Concernant l'impact de l'immigration sur le marché du travail, on peut noter d'abord une convergence inattendue et relativement peu usuelle entre les divers courants théoriques quant à leurs conclusions. Comme l'écrit J. Fayolle, « les lectures libérale et marxiste peuvent s'accorder » (Fayolle, 1999, p. 214) : les théories économiques ne confirment pas l'existence d'un lien direct entre volume de l'immigration et chômage ; elles attirent bien davantage l'attention sur les phénomènes redistributifs liés à l'immigration, qui bénéficie aux facteurs les plus « complémentaires » au travail des immigrants (le capital et éventuellement le travail qualifié). Les études empiriques disponibles, pour l'essentiel nord-américaines, indiquent l'existence d'effets très faibles, bien que non totalement négligeables, de l'immigration sur le marché du travail américain.
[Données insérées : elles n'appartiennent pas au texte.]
-- ==== Sys2Proof/Proofs/Invariants.lean ====
section
/-!
PROOFS. Sys2Proof/Proofs/Invariants.lean: the invariant of the core (10_state.md R21, R27, R40) and the boot precondition on a
program (70_reset_and_hazards.md R296), kept by every step and every host input.
-/

namespace Sys2Proof.Proofs

open Sys2Proof.Machine

variable {cfg : Config.Parameters} {i : Instr} {s t : State}

/-! ### The invariant under a step -/

/-- The invariant reads `sp`, the stack and the number of registers alone. -/
theorem inv_congr (hs : s.inv cfg = true) (hsp : t.sp = s.sp) (hstack : t.stack = s.stack)
    (hlen : t.regs.length = s.regs.length) : t.inv cfg = true := by
  rw [State.inv_iff] at *
  rwa [hsp, hstack, hlen]

/-- A store inside the memory keeps the invariant (R69). -/
theorem inv_memWrite {idx : Nat} (v : Byte) (hs : s.inv cfg = true) (h : idx < 64) : (s.memWrite idx v).inv cfg = true := by
  rw [State.inv_iff] at *
  obtain ⟨hsp, hwf, hlen⟩ := hs
  exact ⟨hsp, Memory.wf_memStore v h hwf, hlen⟩

/-- A write of `sp` within 0 to 64 keeps the invariant (R27). -/
theorem inv_setSp {v : Byte} (hs : s.inv cfg = true) (h : u8 v ≤ 64) : (s.setSp v).inv cfg = true := by
  rw [State.inv_iff] at *
  exact ⟨h, hs.2⟩

theorem inv_pushAll (vs : List Byte) (hs : s.inv cfg = true) : (s.pushAll vs cfg).inv cfg = true :=
  State.pushAll_induction (P := fun t => t.inv cfg = true) (fun _ _ _ => State.inv_push)
    (fun _ => State.inv_raise _) vs s hs

theorem inv_popAll (rs : List Nat) (hs : s.inv cfg = true) : (s.popAll rs cfg).inv cfg = true :=
  State.popAll_induction (P := fun t => t.inv cfg = true) (ok := fun _ => True)
    (fun _ _ _ _ _ ht hpop => State.inv_setReg _ _ (State.inv_pop ht hpop)) (fun _ => State.inv_raise _) rs s
    (fun _ _ => trivial) hs

theorem inv_pushReturn (hs : s.inv cfg = true) (h : u8 s.sp < 63) : s.pushReturn.inv cfg = true := by
  refine inv_setSp (inv_memWrite _ (inv_memWrite _ hs (by omega)) (by omega)) ?_
  rw [u8_add_two h]
  omega

/-- `sp - 2` does not wrap while two bytes are there. -/
theorem u8_sub_two {v : Byte} (h : 1 < u8 v) : u8 (v - 2) = u8 v - 2 := by
  unfold u8 at *
  bv_omega

/-- Every effect keeps the invariant: the stack instructions by their checks, the others because they write neither `sp` nor
the memory and never resize the register file. -/
theorem inv_of_effect (hs : s.inv cfg = true) (h : Effect cfg s i t) : t.inv cfg = true := by
  obtain ⟨hsp, -, -⟩ := State.inv_iff.1 hs
  have hlen := length_regs_of_effect h
  cases h with
  | cell v _ hdest =>
    obtain ⟨-, -, hidx⟩ := moveDest_cell_lt hdest
    exact inv_memWrite v hs hidx
  | push v _ hfree => exact inv_pushed hs hfree v
  | pop _ hsome => exact State.inv_setReg _ _ (inv_setSp hs (by rw [u8_sub_one hsome]; omega))
  | pushAll => exact inv_pushAll _ hs
  | popAll => exact inv_popAll _ hs
  | call a _ hfree => exact inv_pushReturn hs hfree
  | ret a _ hsome =>
    have hsp' : u8 (s.sp - 2) ≤ 64 := by
      rw [u8_sub_two hsome]
      omega
    exact inv_setSp (s := s.setIp a) hs hsp'
  | _ => exact inv_congr hs rfl rfl hlen

/-- Every step keeps the invariant: what comes before the instruction writes none of its parts. -/
theorem inv_of_stepWith (hs : s.inv cfg = true) (h : stepWith cfg s = .next t) : t.inv cfg = true := by
  obtain ⟨-, hstep⟩ | ⟨-, -, hstep⟩ | ⟨r, e, -, -, -, hstep⟩ | ⟨r, i, -, -, -, hstep⟩ := stepWith_cases cfg s
  · cases hstep.symm.trans h
    exact hs
  · cases hstep.symm.trans h
    exact hs
  · cases hstep.symm.trans h
    exact hs
  · have hfetched : (s.prepared.fetched r).inv cfg = true := hs
    exact inv_of_effect hfetched (effect_of_execWith (hstep.symm.trans h))

theorem inv_of_step (hs : s.inv = true) (h : step s = .next t) : t.inv = true :=
  inv_of_stepWith hs ((stepWith_parameters s).trans h)

/-- Settles O20: every effect of an instruction keeps the invariant, at the default parameters and at any others. -/
theorem everyStepKeepsTheInvariant : Obligations.EveryStepKeepsTheInvariant :=
  fun _ _ => ⟨inv_of_step, fun _ => inv_of_stepWith⟩

/-! ### The invariant under the host's inputs -/

/-- Settles O21: the power-on state has an empty stack and five registers. -/
theorem resetStateMeetsTheInvariant : Obligations.ResetStateMeetsTheInvariant :=
  State.inv_iff.2 ⟨by decide, rfl, rfl⟩

/-- Reset puts `sp` at 0 and keeps the memory (70_reset_and_hazards.md R293). -/
theorem inv_hardReset (portsReset : Byte) (hs : s.inv cfg = true) : (s.hardReset portsReset cfg).inv cfg = true := by
  rw [State.inv_iff] at *
  exact ⟨Nat.zero_le _, hs.2.1, Config.length_resetRegisters portsReset cfg⟩

/-- Load ends with an empty memory, whatever is loaded (R290, R292). -/
theorem inv_load (portsReset : Byte) (input : LoadInput) (s : State) : (s.load portsReset input cfg).inv cfg = true := by
  rw [State.inv_iff]
  cases input <;> exact ⟨Nat.zero_le _, rfl, Config.length_resetRegisters portsReset cfg⟩

/-- The registers a snapshot lacks are filled up to NUM_REGS (10_state.md R46). -/
theorem length_restoredRegisters {bytes : List Byte} (h : bytes.length ≤ cfg.numRegs) :
    (restoredRegisters cfg bytes).length = cfg.numRegs := by
  rw [restoredRegisters, List.length_append, List.length_replicate, Nat.add_sub_cancel' h]

/-- A snapshot that is taken has an `sp` within the stack, and restores to NUM_REGS registers (10_state.md R46). -/
theorem inv_snapshot {snap : Snapshot} (h : snap.acceptable cfg = true) : (snap.state cfg).inv cfg = true := by
  simp only [Snapshot.acceptable, Bool.and_eq_true, decide_eq_true_eq] at h
  obtain ⟨hregs, hsp⟩ := h
  exact State.inv_iff.2
    ⟨hsp, Memory.wfFrom_memoryOfBytes _ 0 (by simp [Config.stackSize]), length_restoredRegisters hregs⟩

theorem inv_restore (snap : Snapshot) (hs : s.inv cfg = true) : (s.restore snap cfg).inv cfg = true := by
  unfold State.restore
  split
  · exact inv_snapshot ‹_›
  · exact hs

theorem inv_input (portsReset : Byte) (h : HostInput) (hs : s.inv cfg = true) :
    (s.input portsReset h cfg).inv cfg = true := by
  cases h with
  | load input => exact inv_load portsReset input s
  | reset => exact inv_hardReset portsReset hs
  | wake => exact hs
  | requestStep => exact hs
  | writePorts v => exact State.inv_setReg _ v hs
  | restore snap => exact inv_restore snap hs

/-- Settles O22: input by input. -/
theorem hostInputsKeepTheInvariant : Obligations.HostInputsKeepTheInvariant :=
  fun _ portsReset _ h => inv_input portsReset h

/-- Settles O23: the state before the first load meets the invariant, and each tick and each host input keeps it. -/
theorem everyReachableStateMeetsTheInvariant : Obligations.EveryReachableStateMeetsTheInvariant := by
  intro portsReset s h
  induction h with
  | start => exact State.inv_iff.2 ⟨Nat.zero_le _, rfl, rfl⟩
  | event _ hleads ih =>
    cases hleads with
    | tick hstep => exact inv_of_step ih hstep
    | input h => exact inv_input portsReset h ih

/-! ### The boot precondition (70_reset_and_hazards.md R296) -/

/-- Each record of a program that meets the precondition decodes to an instruction that meets it. -/
theorem decoded_of_programWellFormed {prog : List Record} {labels : List Label} {r : Record}
    (h : programWellFormed prog labels cfg = true) (hr : r ∈ prog) :
    ∃ i, decode r cfg = .ok i ∧ (i.wellFormed cfg && i.labelsIn prog.length labels) = true := by
  have hrecord := List.all_eq_true.1 h r hr
  cases hi : decode r cfg with
  | ok i => exact ⟨i, rfl, by simpa only [hi] using hrecord⟩
  | error e => simp [hi] at hrecord

/-- An instruction that meets the precondition raises neither the internal-error fault nor MOV's label fault. -/
theorem faultCode_of_wellFormed {e : Trap} (hwf : (i.wellFormed && i.labelsIn s.prog.length s.labels) = true)
    (h : CanRaise Config.parameters s i e) : e.faultCode ≠ .codeError := by
  cases h with
  | operand htrap =>
    cases htrap with
    | internal hbad => simp [hwf] at hbad
    | outOfBounds => decide
  | labelDestination _ hbad => simp [hbad] at hwf
  | _ => decide

/-- Settles O24: a step writes neither the program nor the labels, and runs an instruction that meets the precondition, whose
faults carry other codes. -/
theorem wellFormedProgramRaisesNoInternalFault : Obligations.WellFormedProgramRaisesNoInternalFault := by
  intro s t hwf hs h
  have hcodes {c : FaultCode} (hc : c ≠ .codeError) (ht : t.faultCode = Config.faultCodeMap c) :
      t.faultCode ≠ Config.faultCodeMap Config.internalFaultCode ∧ t.faultCode ≠ Config.faultCodeMap .codeError := by
    rw [ht, Config.internalFaultCode, Ne, Config.faultCodeMap_injective.eq_iff]
    exact ⟨hc, hc⟩
  obtain ⟨-, hstep⟩ | ⟨-, -, hstep⟩ | ⟨r, e, -, hr, hdecode, -⟩ | ⟨r, i, -, hr, hdecode, hstep⟩ := step_cases s
  · cases hstep.symm.trans h
    exact ⟨hwf, fun ht => by simp [hs] at ht⟩
  · cases hstep.symm.trans h
    exact ⟨hwf, fun _ => hcodes (c := .undefinedIp) (by decide) rfl⟩
  · obtain ⟨i, hi, -⟩ := decoded_of_programWellFormed hwf (List.mem_of_getElem? hr)
    simp [hdecode] at hi
  · obtain ⟨i', hi', hiwf⟩ := decoded_of_programWellFormed hwf (List.mem_of_getElem? hr)
    obtain rfl : i = i' := by simpa [hdecode] using hi'
    have heffect := effect_of_exec (hstep.symm.trans h)
    obtain ⟨-, -, hprog, hlabels⟩ := host_fields_of_effect heffect
    refine ⟨by rw [hprog, hlabels]; exact hwf, fun ht => ?_⟩
    obtain ⟨e, hcan, hcode⟩ := canRaise_of_fault heffect hs ht
    exact hcodes (faultCode_of_wellFormed (s := s.prepared.fetched r) hiwf hcan) hcode

end Sys2Proof.Proofs
end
L'impact principal s'observe sur les salaires des immigrés eux-mêmes, qui sont défavorablement affectés par l'arrivée de nouveaux immigrants. Dans la situation française, il est clair que le rôle de l'immigration sur le marché du travail en France a considérablement évolué : d'une main-d'oeuvre destinée à limiter les tensions à la hausse des salaires industriels dans la situation de quasi-plein emploi des années 50-60, l'immigration est devenue un laboratoire de la flexibilité des contrats de travail dans les années quatre-vingt ; ce qui a coïncidé avec sa quasi-exclusion de l'industrie manufacturière, et son entrée massive dans les secteurs de services marchands peu qualifiés. Au total, les immigrés ont sans aucun doute amorti le coût des ajustements pesant sur la main-d'oeuvre autochtone, tout en facilitant bien malgré eux l'extension de la précarité sur le marché du travail.
Les responsables politiques sont remarquablement unanimes pour lier étroitement politique d'immigration et situation du marché du travail : mais la théorie économique peut difficilement soutenir ce consensus. Les résultats des analyses empiriques ne sont pas plus concluants. Une étude récente a montré à nouveau, en comparant les données statistiques sur les pays de l'OCDE, que le chômage ne dépend de la proportion d'immigrés, ni en niveau, ni en évolution [OCDE, 1997]. En Allemagne et en Autriche, la crise yougoslave a provoqué d'intenses mouvements migratoires qui ont mis à l'ordre du jour des études sur le lien empirique entre immigration et chômage. Faini [1996] résume leurs résultats de la façon suivante : « Dans l'ensemble, les résultats pour l'Europe ne suggèrent pas un impact substantiel des travailleurs étrangers sur l'emploi des autochtones. Winkelman et Zimmermann [1993] trouvent un effet significatif mais quantitativement faible de l'immigration sur le chômage dans les années soixante-dix. Mais les résultats sont différents pour les années quatre-vingt : selon Muhlesein et Zimmermann [1994], l'immigration n'a plus d'effet sur le chômage. Hatzius [1994] arrive à une conclusion similaire (...). Les résultats autrichiens confirment l'idée d'un effet négligeable de l'immigration sur le chômage. » [Faini, 1996, p. 9]. Pour la France, les analyses spatiales rejoignent ces constats. Le chômage est, à l'inverse du préjugé courant, souvent moins répandu dans les régions à forte présence étrangère... sauf précisément pour les étrangers eux-mêmes. Au recensement de 1990, seuls sept départements métropolitains dépassent à la fois la moyenne nationale pour le taux de chômage et pour la proportion d'actifs étrangers [Mekachera, 1993]. Pour plus de neuf départements sur dix, soit la proportion d'actifs étrangers est supérieure à la moyenne nationale et le taux de chômage y est inférieur, soit cette proportion est inférieure à la moyenne nationale alors que le taux de chômage y est supérieur. On ne dispose pas aujourd'hui d'analyses statistiques plus détaillées, mais leurs conclusions auraient très peu de chance d'être différentes des études américaines ou germaniques.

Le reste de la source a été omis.